Requires Python 3.9 or higher.

pip install HTSeqCountCluster

Features

For use with large datasets (we've previously used a dataset of 120 different human samples)
For use with SGE/SGI cluster systems
Submits multiple jobs
Command line interface/script
Merges counts files into one counts table/csv file
Uses accepted_hits.bam file output of tophat

Examples

Run htseq-count-cluster

After generating bam output files from tophat, instead of using HTSeq's htseq-count, you can use our htseq-count-cluster script. This script is intended for use with clusters that are using pbs (qsub) for job monitoring.

Our default htseq-count command is htseq-count -f bam -s no file.bam file.gtf -o htseq.out. This command does not take into account any strandedness (-s no) for the input bamfiles (-f bam) and uses the default union mode. For the default mode union, only the aligned read determines how the read pair is counted.

Legacy mode (still supported):

htseq-count-cluster -p path/to/bam-files/ -f samples.csv -g genes.gtf -o path/to/cluster-output/

New subcommand mode:

htseq-count-cluster run -p path/to/bam-files/ -f samples.csv -g genes.gtf -o path/to/cluster-output/

Argument	Description	Required
`-p`	This is the path of your .bam files. Presently, this script looks for a folder that is the sample name and searches for an accepted_hits.bam file (tophat output).	Yes
`-f`	You should have a csv file list of your samples or folder names (no header).	Yes
`-g`	This should be the path to your genes.gtf file.	Yes
`-o`	This should be an existing directory for your output counts files.	Yes
`-e`	Email address to send script completion notifications to.	No

This script uses logzero so there will be color coded logging information to your shell.

A common linux practice is to use screen to create a new shell and run a program so that if it does produce output to the stdout/shell, the user can exit that particular shell without the program ending and utilize another shell.

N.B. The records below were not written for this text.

-- ==== Sys2Proof/Laws/State.lean ====
section
/-!
SUPPORT. One lemma per field and update: what each update of the state, of a core and of a context leaves as it was, and
what it writes. Later proofs cite these by simp and unfold no record update.
-/
namespace Sys2Proof.Machine

/-! ### Parts of the package -/

@[simp] theorem State.setCore_sheds (s : State) (i : Nat) (c : Core) : (s.setCore i c).sheds = s.sheds := rfl
@[simp] theorem State.setCore_dies (s : State) (i : Nat) (c : Core) : (s.setCore i c).dies = s.dies := rfl
@[simp] theorem State.setCore_pens (s : State) (i : Nat) (c : Core) : (s.setCore i c).pens = s.pens := rfl
@[simp] theorem State.setCore_insts (s : State) (i : Nat) (c : Core) : (s.setCore i c).insts = s.insts := rfl
@[simp] theorem State.setCore_nextInst (s : State) (i : Nat) (c : Core) : (s.setCore i c).nextInst = s.nextInst := rfl
@[simp] theorem State.setCore_groups (s : State) (i : Nat) (c : Core) : (s.setCore i c).groups = s.groups := rfl
@[simp] theorem State.setCore_mem (s : State) (i : Nat) (c : Core) : (s.setCore i c).mem = s.mem := rfl
@[simp] theorem State.setCore_bad (s : State) (i : Nat) (c : Core) : (s.setCore i c).bad = s.bad := rfl
@[simp] theorem State.setCore_tlb (s : State) (i : Nat) (c : Core) : (s.setCore i c).tlb = s.tlb := rfl
@[simp] theorem State.setCore_walks (s : State) (i : Nat) (c : Core) : (s.setCore i c).walks = s.walks := rfl
@[simp] theorem State.setCore_slow (s : State) (i : Nat) (c : Core) : (s.setCore i c).slow = s.slow := rfl
@[simp] theorem State.setCore_enc (s : State) (i : Nat) (c : Core) : (s.setCore i c).enc = s.enc := rfl
@[simp] theorem State.setCore_ranges (s : State) (i : Nat) (c : Core) : (s.setCore i c).ranges = s.ranges := rfl
@[simp] theorem State.setCore_net (s : State) (i : Nat) (c : Core) : (s.setCore i c).net = s.net := rfl
@[simp] theorem State.setCore_nextPkt (s : State) (i : Nat) (c : Core) : (s.setCore i c).nextPkt = s.nextPkt := rfl
@[simp] theorem State.setCore_arrs (s : State) (i : Nat) (c : Core) : (s.setCore i c).arrs = s.arrs := rfl
@[simp] theorem State.setCore_fchains (s : State) (i : Nat) (c : Core) : (s.setCore i c).fchains = s.fchains := rfl
@[simp] theorem State.setCore_links (s : State) (i : Nat) (c : Core) : (s.setCore i c).links = s.links := rfl
@[simp] theorem State.setCore_tick (s : State) (i : Nat) (c : Core) : (s.setCore i c).tick = s.tick := rfl
@[simp] theorem State.setCore_fabid (s : State) (i : Nat) (c : Core) : (s.setCore i c).fabid = s.fabid := rfl
@[simp] theorem State.setCore_powered (s : State) (i : Nat) (c : Core) : (s.setCore i c).powered = s.powered := rfl
@[simp] theorem State.setCore_hostLink (s : State) (i : Nat) (c : Core) : (s.setCore i c).hostLink = s.hostLink := rfl
@[simp] theorem State.setCore_firmware (s : State) (i : Nat) (c : Core) : (s.setCore i c).firmware = s.firmware := rfl
@[simp] theorem State.setCore_fabSet (s : State) (i : Nat) (c : Core) : (s.setCore i c).fabSet = s.fabSet := rfl
@[simp] theorem State.setCore_started (s : State) (i : Nat) (c : Core) : (s.setCore i c).started = s.started := rfl
@[simp] theorem State.setCore_overTemp (s : State) (i : Nat) (c : Core) : (s.setCore i c).overTemp = s.overTemp := rfl
@[simp] theorem State.setCore_bcnEnable (s : State) (i : Nat) (c : Core) : (s.setCore i c).bcnEnable = s.bcnEnable := rfl
@[simp] theorem State.setCore_bcnK (s : State) (i : Nat) (c : Core) : (s.setCore i c).bcnK = s.bcnK := rfl
@[simp] theorem State.setCore_bcnPartial (s : State) (i : Nat) (c : Core) : (s.setCore i c).bcnPartial = s.bcnPartial := rfl
@[simp] theorem State.setCore_bcnLast (s : State) (i : Nat) (c : Core) : (s.setCore i c).bcnLast = s.bcnLast := rfl
@[simp] theorem State.setCore_bcnr (s : State) (i : Nat) (c : Core) : (s.setCore i c).bcnr = s.bcnr := rfl
@[simp] theorem State.setCore_staged (s : State) (i : Nat) (c : Core) : (s.setCore i c).staged = s.staged := rfl
@[simp] theorem State.setCore_cutLow (s : State) (i : Nat) (c : Core) : (s.setCore i c).cutLow = s.cutLow := rfl
@[simp] theorem State.setCore_msgs (s : State) (i : Nat) (c : Core) : (s.setCore i c).msgs = s.msgs := rfl
@[simp] theorem State.setCore_hostReads (s : State) (i : Nat) (c : Core) : (s.setCore i c).hostReads = s.hostReads := rfl
@[simp] theorem State.setCore_hostRecs (s : State) (i : Nat) (c : Core) : (s.setCore i c).hostRecs = s.hostRecs := rfl
@[simp] theorem State.setCore_penCfgs (s : State) (i : Nat) (c : Core) : (s.setCore i c).penCfgs = s.penCfgs := rfl
@[simp] theorem State.setCore_images (s : State) (i : Nat) (c : Core) : (s.setCore i c).images = s.images := rfl
@[simp] theorem State.setCore_verdicts (s : State) (i : Nat) (c : Core) : (s.setCore i c).verdicts = s.verdicts := rfl
@[simp] theorem State.setCore_collKept (s : State) (i : Nat) (c : Core) : (s.setCore i c).collKept = s.collKept := rfl
@[simp] theorem State.setCore_flagKept (s : State) (i : Nat) (c : Core) : (s.setCore i c).flagKept = s.flagKept := rfl
@[simp] theorem State.setCore_heldKept (s : State) (i : Nat) (c : Core) : (s.setCore i c).heldKept = s.heldKept := rfl
@[simp] theorem State.setCore_fwVersion (s : State) (i : Nat) (c : Core) : (s.setCore i c).fwVersion = s.fwVersion := rfl
@[simp] theorem State.setCore_fwHash (s : State) (i : Nat) (c : Core) : (s.setCore i c).fwHash = s.fwHash := rfl
@[simp] theorem State.setCore_fwSig (s : State) (i : Nat) (c : Core) : (s.setCore i c).fwSig = s.fwSig := rfl
@[simp] theorem State.setCore_fwImage (s : State) (i : Nat) (c : Core) : (s.setCore i c).fwImage = s.fwImage := rfl
@[simp] theorem State.setCore_fwKey (s : State) (i : Nat) (c : Core) : (s.setCore i c).fwKey = s.fwKey := rfl
@[simp] theorem State.setCore_fwKeyHash (s : State) (i : Nat) (c : Core) : (s.setCore i c).fwKeyHash = s.fwKeyHash := rfl
@[simp] theorem State.setCore_fwRollback (s : State) (i : Nat) (c : Core) : (s.setCore i c).fwRollback = s.fwRollback := rfl
@[simp] theorem State.setCore_agenda (s : State) (i : Nat) (c : Core) : (s.setCore i c).agenda = s.agenda := rfl
@[simp] theorem State.setCore_curCore (s : State) (i : Nat) (c : Core) : (s.setCore i c).curCore = s.curCore := rfl
@[simp] theorem State.setCore_curCtx (s : State) (i : Nat) (c : Core) : (s.setCore i c).curCtx = s.curCtx := rfl
@[simp] theorem State.setCore_free (s : State) (i : Nat) (c : Core) : (s.setCore i c).free = s.free := rfl
@[simp] theorem State.setCore_turns (s : State) (i : Nat) (c : Core) : (s.setCore i c).turns = s.turns := rfl
@[simp] theorem State.setCore_stamp (s : State) (i : Nat) (c : Core) : (s.setCore i c).stamp = s.stamp := rfl

@[simp] theorem State.setShed_cores (s : State) (i : Nat) (h : Shed) : (s.setShed i h).cores = s.cores := rfl
@[simp] theorem State.setShed_dies (s : State) (i : Nat) (h : Shed) : (s.setShed i h).dies = s.dies := rfl
@[simp] theorem State.setShed_pens (s : State) (i : Nat) (h : Shed) : (s.setShed i h).pens = s.pens := rfl
@[simp] theorem State.setShed_insts (s : State) (i : Nat) (h : Shed) : (s.setShed i h).insts = s.insts := rfl
@[simp] theorem State.setShed_nextInst (s : State) (i : Nat) (h : Shed) : (s.setShed i h).nextInst = s.nextInst := rfl
@[simp] theorem State.setShed_groups (s : State) (i : Nat) (h : Shed) : (s.setShed i h).groups = s.groups := rfl
@[simp] theorem State.setShed_mem (s : State) (i : Nat) (h : Shed) : (s.setShed i h).mem = s.mem := rfl
@[simp] theorem State.setShed_bad (s : State) (i : Nat) (h : Shed) : (s.setShed i h).bad = s.bad := rfl
@[simp] theorem State.setShed_tlb (s : State) (i : Nat) (h : Shed) : (s.setShed i h).tlb = s.tlb := rfl
@[simp] theorem State.setShed_walks (s : State) (i : Nat) (h : Shed) : (s.setShed i h).walks = s.walks := rfl
@[simp] theorem State.setShed_slow (s : State) (i : Nat) (h : Shed) : (s.setShed i h).slow = s.slow := rfl
@[simp] theorem State.setShed_enc (s : State) (i : Nat) (h : Shed) : (s.setShed i h).enc = s.enc := rfl
@[simp] theorem State.setShed_ranges (s : State) (i : Nat) (h : Shed) : (s.setShed i h).ranges = s.ranges := rfl
@[simp] theorem State.setShed_net (s : State) (i : Nat) (h : Shed) : (s.setShed i h).net = s.net := rfl
@[simp] theorem State.setShed_nextPkt (s : State) (i : Nat) (h : Shed) : (s.setShed i h).nextPkt = s.nextPkt := rfl
@[simp] theorem State.setShed_arrs (s : State) (i : Nat) (h : Shed) : (s.setShed i h).arrs = s.arrs := rfl
@[simp] theorem State.setShed_fchains (s : State) (i : Nat) (h : Shed) : (s.setShed i h).fchains = s.fchains := rfl
@[simp] theorem State.setShed_links (s : State) (i : Nat) (h : Shed) : (s.setShed i h).links = s.links := rfl
@[simp] theorem State.setShed_tick (s : State) (i : Nat) (h : Shed) : (s.setShed i h).tick = s.tick := rfl
@[simp] theorem State.setShed_fabid (s : State) (i : Nat) (h : Shed) : (s.setShed i h).fabid = s.fabid := rfl
@[simp] theorem State.setShed_powered (s : State) (i : Nat) (h : Shed) : (s.setShed i h).powered = s.powered := rfl
@[simp] theorem State.setShed_hostLink (s : State) (i : Nat) (h : Shed) : (s.setShed i h).hostLink = s.hostLink := rfl
@[simp] theorem State.setShed_firmware (s : State) (i : Nat) (h : Shed) : (s.setShed i h).firmware = s.firmware := rfl
@[simp] theorem State.setShed_fabSet (s : State) (i : Nat) (h : Shed) : (s.setShed i h).fabSet = s.fabSet := rfl
@[simp] theorem State.setShed_started (s : State) (i : Nat) (h : Shed) : (s.setShed i h).started = s.started := rfl
@[simp] theorem State.setShed_overTemp (s : State) (i : Nat) (h : Shed) : (s.setShed i h).overTemp = s.overTemp := rfl
@[simp] theorem State.setShed_bcnEnable (s : State) (i : Nat) (h : Shed) : (s.setShed i h).bcnEnable = s.bcnEnable := rfl
@[simp] theorem State.setShed_bcnK (s : State) (i : Nat) (h : Shed) : (s.setShed i h).bcnK = s.bcnK := rfl
@[simp] theorem State.setShed_bcnPartial (s : State) (i : Nat) (h : Shed) : (s.setShed i h).bcnPartial = s.bcnPartial := rfl
@[simp] theorem State.setShed_bcnLast (s : State) (i : Nat) (h : Shed) : (s.setShed i h).bcnLast = s.bcnLast := rfl
@[simp] theorem State.setShed_bcnr (s : State) (i : Nat) (h : Shed) : (s.setShed i h).bcnr = s.bcnr := rfl
@[simp] theorem State.setShed_staged (s : State) (i : Nat) (h : Shed) : (s.setShed i h).staged = s.staged := rfl
@[simp] theorem State.setShed_cutLow (s : State) (i : Nat) (h : Shed) : (s.setShed i h).cutLow = s.cutLow := rfl
@[simp] theorem State.setShed_msgs (s : State) (i : Nat) (h : Shed) : (s.setShed i h).msgs = s.msgs := rfl
@[simp] theorem State.setShed_hostReads (s : State) (i : Nat) (h : Shed) : (s.setShed i h).hostReads = s.hostReads := rfl
@[simp] theorem State.setShed_hostRecs (s : State) (i : Nat) (h : Shed) : (s.setShed i h).hostRecs = s.hostRecs := rfl
@[simp] theorem State.setShed_penCfgs (s : State) (i : Nat) (h : Shed) : (s.setShed i h).penCfgs = s.penCfgs := rfl
@[simp] theorem State.setShed_images (s : State) (i : Nat) (h : Shed) : (s.setShed i h).images = s.images := rfl
@[simp] theorem State.setShed_verdicts (s : State) (i : Nat) (h : Shed) : (s.setShed i h).verdicts = s.verdicts := rfl
@[simp] theorem State.setShed_collKept (s : State) (i : Nat) (h : Shed) : (s.setShed i h).collKept = s.collKept := rfl
@[simp] theorem State.setShed_flagKept (s : State) (i : Nat) (h : Shed) : (s.setShed i h).flagKept = s.flagKept := rfl
@[simp] theorem State.setShed_heldKept (s : State) (i : Nat) (h : Shed) : (s.setShed i h).heldKept = s.heldKept := rfl
@[simp] theorem State.setShed_fwVersion (s : State) (i : Nat) (h : Shed) : (s.setShed i h).fwVersion = s.fwVersion := rfl
@[simp] theorem State.setShed_fwHash (s : State) (i : Nat) (h : Shed) : (s.setShed i h).fwHash = s.fwHash := rfl
@[simp] theorem State.setShed_fwSig (s : State) (i : Nat) (h : Shed) : (s.setShed i h).fwSig = s.fwSig := rfl
@[simp] theorem State.setShed_fwImage (s : State) (i : Nat) (h : Shed) : (s.setShed i h).fwImage = s.fwImage := rfl
@[simp] theorem State.setShed_fwKey (s : State) (i : Nat) (h : Shed) : (s.setShed i h).fwKey = s.fwKey := rfl
@[simp] theorem State.setShed_fwKeyHash (s : State) (i : Nat) (h : Shed) : (s.setShed i h).fwKeyHash = s.fwKeyHash := rfl
@[simp] theorem State.setShed_fwRollback (s : State) (i : Nat) (h : Shed) : (s.setShed i h).fwRollback = s.fwRollback := rfl
@[simp] theorem State.setShed_agenda (s : State) (i : Nat) (h : Shed) : (s.setShed i h).agenda = s.agenda := rfl
@[simp] theorem State.setShed_curCore (s : State) (i : Nat) (h : Shed) : (s.setShed i h).curCore = s.curCore := rfl
@[simp] theorem State.setShed_curCtx (s : State) (i : Nat) (h : Shed) : (s.setShed i h).curCtx = s.curCtx := rfl
@[simp] theorem State.setShed_free (s : State) (i : Nat) (h : Shed) : (s.setShed i h).free = s.free := rfl
@[simp] theorem State.setShed_turns (s : State) (i : Nat) (h : Shed) : (s.setShed i h).turns = s.turns := rfl
@[simp] theorem State.setShed_stamp (s : State) (i : Nat) (h : Shed) : (s.setShed i h).stamp = s.stamp := rfl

Help message output for `htseq-count-cluster`

usage: htseq-count-cluster [-h] COMMAND ...

This is a command line wrapper around htseq-count.

positional arguments:
  COMMAND
    run                 Run htseq-count jobs on a cluster
    merge               Merge multiple counts tables into one CSV file

optional arguments:
  -h, --help            show this help message and exit

*Ensure that htseq-count is in your path.

For the run subcommand:

usage: htseq-count-cluster run [-h] -p INPATH -f INFILE -g GTF -o OUTPATH [-e EMAIL]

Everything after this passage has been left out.